Dataset entries

•••

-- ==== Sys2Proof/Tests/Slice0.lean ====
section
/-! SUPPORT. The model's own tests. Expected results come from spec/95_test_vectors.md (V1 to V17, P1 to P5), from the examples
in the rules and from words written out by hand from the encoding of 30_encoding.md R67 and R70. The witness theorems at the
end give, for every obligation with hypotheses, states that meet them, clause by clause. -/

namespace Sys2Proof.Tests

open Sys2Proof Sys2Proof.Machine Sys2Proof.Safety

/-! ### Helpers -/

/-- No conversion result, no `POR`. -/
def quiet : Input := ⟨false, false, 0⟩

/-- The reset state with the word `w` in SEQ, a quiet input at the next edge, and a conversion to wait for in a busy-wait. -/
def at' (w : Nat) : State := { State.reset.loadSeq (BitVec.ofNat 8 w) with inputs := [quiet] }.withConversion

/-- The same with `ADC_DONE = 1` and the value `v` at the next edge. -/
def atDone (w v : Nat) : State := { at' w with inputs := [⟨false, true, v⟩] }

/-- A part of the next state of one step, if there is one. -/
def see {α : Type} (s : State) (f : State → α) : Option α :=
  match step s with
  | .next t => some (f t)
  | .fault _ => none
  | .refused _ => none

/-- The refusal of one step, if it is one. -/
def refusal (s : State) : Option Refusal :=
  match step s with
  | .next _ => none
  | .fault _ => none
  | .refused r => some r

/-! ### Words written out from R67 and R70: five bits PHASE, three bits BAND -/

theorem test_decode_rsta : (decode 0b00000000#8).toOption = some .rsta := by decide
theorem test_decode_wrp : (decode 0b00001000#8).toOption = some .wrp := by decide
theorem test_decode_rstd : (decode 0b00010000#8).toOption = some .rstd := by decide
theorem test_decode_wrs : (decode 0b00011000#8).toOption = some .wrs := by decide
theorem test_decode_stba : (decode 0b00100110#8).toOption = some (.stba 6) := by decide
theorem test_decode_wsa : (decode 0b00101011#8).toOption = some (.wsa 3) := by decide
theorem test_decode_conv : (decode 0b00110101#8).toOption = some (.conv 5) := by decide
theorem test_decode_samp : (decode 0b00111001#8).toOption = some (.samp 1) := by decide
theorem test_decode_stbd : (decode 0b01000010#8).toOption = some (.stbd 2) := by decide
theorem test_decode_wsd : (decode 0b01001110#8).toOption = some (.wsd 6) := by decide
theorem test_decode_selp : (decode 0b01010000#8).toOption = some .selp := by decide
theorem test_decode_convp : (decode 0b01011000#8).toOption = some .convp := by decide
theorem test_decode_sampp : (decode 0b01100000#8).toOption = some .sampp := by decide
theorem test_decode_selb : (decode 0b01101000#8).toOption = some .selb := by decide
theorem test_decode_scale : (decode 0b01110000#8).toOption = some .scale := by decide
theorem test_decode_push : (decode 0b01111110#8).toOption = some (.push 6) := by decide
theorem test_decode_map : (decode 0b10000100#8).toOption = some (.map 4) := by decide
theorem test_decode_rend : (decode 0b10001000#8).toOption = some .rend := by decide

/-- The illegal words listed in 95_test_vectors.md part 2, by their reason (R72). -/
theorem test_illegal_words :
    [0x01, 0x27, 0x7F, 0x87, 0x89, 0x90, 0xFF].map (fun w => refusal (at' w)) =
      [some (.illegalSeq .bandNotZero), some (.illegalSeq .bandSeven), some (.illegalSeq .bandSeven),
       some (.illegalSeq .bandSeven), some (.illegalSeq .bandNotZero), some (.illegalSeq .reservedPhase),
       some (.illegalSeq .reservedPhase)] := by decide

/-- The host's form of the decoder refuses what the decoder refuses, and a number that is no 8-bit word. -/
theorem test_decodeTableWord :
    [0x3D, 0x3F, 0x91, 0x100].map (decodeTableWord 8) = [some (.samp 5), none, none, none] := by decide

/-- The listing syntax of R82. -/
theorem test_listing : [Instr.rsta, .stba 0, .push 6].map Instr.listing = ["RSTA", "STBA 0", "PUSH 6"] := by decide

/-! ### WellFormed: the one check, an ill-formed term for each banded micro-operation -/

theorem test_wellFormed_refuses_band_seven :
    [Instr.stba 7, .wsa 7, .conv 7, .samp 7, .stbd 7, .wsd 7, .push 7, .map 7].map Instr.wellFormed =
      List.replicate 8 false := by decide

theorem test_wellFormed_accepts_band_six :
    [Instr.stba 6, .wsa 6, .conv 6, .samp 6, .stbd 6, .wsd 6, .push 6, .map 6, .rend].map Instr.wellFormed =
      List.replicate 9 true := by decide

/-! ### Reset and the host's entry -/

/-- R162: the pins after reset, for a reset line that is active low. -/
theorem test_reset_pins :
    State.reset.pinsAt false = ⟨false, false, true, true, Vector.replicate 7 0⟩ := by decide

•••

Copy out each entry exactly, leaving nothing out.

■ WRITTEN REPLY:
-- ==== Sys2Proof/Tests/Slice0.lean ====
section
/-! SUPPORT. The model's own tests. Expected results come from spec/95_test_vectors.md (V1 to V17, P1 to P5), from the examples
in the rules and from words written out by hand from the encoding of 30_encoding.md R67 and R70. The witness theorems at the
end give, for every obligation with hypotheses, states that meet them, clause by clause. -/

namespace Sys2Proof.Tests

open Sys2Proof Sys2Proof.Machine Sys2Proof.Safety

/-! ### Helpers -/

/-- No conversion result, no `POR`. -/
def quiet : Input := ⟨false, false, 0⟩

/-- The reset state with the word `w` in SEQ, a quiet input at the next edge, and a conversion to wait for in a busy-wait. -/
def at' (w : Nat) : State := { State.reset.loadSeq (BitVec.ofNat 8 w) with inputs := [quiet] }.withConversion

/-- The same with `ADC_DONE = 1` and the value `v` at the next edge. -/
def atDone (w v : Nat) : State := { at' w with inputs := [⟨false, true, v⟩] }

/-- A part of the next state of one step, if there is one. -/
def see {α : Type} (s : State) (f : State → α) : Option α :=
  match step s with
  | .next t => some (f t)
  | .fault _ => none
  | .refused _ => none

/-- The refusal of one step, if it is one. -/
def refusal (s : State) : Option Refusal :=
  match step s with
  | .next _ => none
  | .fault _ => none
  | .refused r => some r

/-! ### Words written out from R67 and R70: five bits PHASE, three bits BAND -/

theorem test_decode_rsta : (decode 0b00000000#8).toOption = some .rsta := by decide
theorem test_decode_wrp : (decode 0b00001000#8).toOption = some .wrp := by decide
theorem test_decode_rstd : (decode 0b00010000#8).toOption = some .rstd := by decide
theorem test_decode_wrs : (decode 0b00011000#8).toOption = some .wrs := by decide
theorem test_decode_stba : (decode 0b00100110#8).toOption = some (.stba 6) := by decide
theorem test_decode_wsa : (decode 0b00101011#8).toOption = some (.wsa 3) := by decide
theorem test_decode_conv : (decode 0b00110101#8).toOption = some (.conv 5) := by decide
theorem test_decode_samp : (decode 0b00111001#8).toOption = some (.samp 1) := by decide
theorem test_decode_stbd : (decode 0b01000010#8).toOption = some (.stbd 2) := by decide
theorem test_decode_wsd : (decode 0b01001110#8).toOption = some (.wsd 6) := by decide
theorem test_decode_selp : (decode 0b01010000#8).toOption = some .selp := by decide
theorem test_decode_convp : (decode 0b01011000#8).toOption = some .convp := by decide
theorem test_decode_sampp : (decode 0b01100000#8).toOption = some .sampp := by decide
theorem test_decode_selb : (decode 0b01101000#8).toOption = some .selb := by decide
theorem test_decode_scale : (decode 0b01110000#8).toOption = some .scale := by decide
theorem test_decode_push : (decode 0b01111110#8).toOption = some (.push 6) := by decide
theorem test_decode_map : (decode 0b10000100#8).toOption = some (.map 4) := by decide
theorem test_decode_rend : (decode 0b10001000#8).toOption = some .rend := by decide

/-- The illegal words listed in 95_test_vectors.md part 2, by their reason (R72). -/
theorem test_illegal_words :
    [0x01, 0x27, 0x7F, 0x87, 0x89, 0x90, 0xFF].map (fun w => refusal (at' w)) =
      [some (.illegalSeq .bandNotZero), some (.illegalSeq .bandSeven), some (.illegalSeq .bandSeven),
       some (.illegalSeq .bandSeven), some (.illegalSeq .bandNotZero), some (.illegalSeq .reservedPhase),
       some (.illegalSeq .reservedPhase)] := by decide

/-- The host's form of the decoder refuses what the decoder refuses, and a number that is no 8-bit word. -/
theorem test_decodeTableWord :
    [0x3D, 0x3F, 0x91, 0x100].map (decodeTableWord 8) = [some (.samp 5), none, none, none] := by decide

/-- The listing syntax of R82. -/
theorem test_listing : [Instr.rsta, .stba 0, .push 6].map Instr.listing = ["RSTA", "STBA 0", "PUSH 6"] := by decide

/-! ### WellFormed: the one check, an ill-formed term for each banded micro-operation -/

theorem test_wellFormed_refuses_band_seven :
    [Instr.stba 7, .wsa 7, .conv 7, .samp 7, .stbd 7, .wsd 7, .push 7, .map 7].map Instr.wellFormed =
      List.replicate 8 false := by decide

theorem test_wellFormed_accepts_band_six :
    [Instr.stba 6, .wsa 6, .conv 6, .samp 6, .stbd 6, .wsd 6, .push 6, .map 6, .rend].map Instr.wellFormed =
      List.replicate 9 true := by decide

/-! ### Reset and the host's entry -/

/-- R162: the pins after reset, for a reset line that is active low. -/
theorem test_reset_pins :
    State.reset.pinsAt false = ⟨false, false, true, true, Vector.replicate 7 0⟩ := by decide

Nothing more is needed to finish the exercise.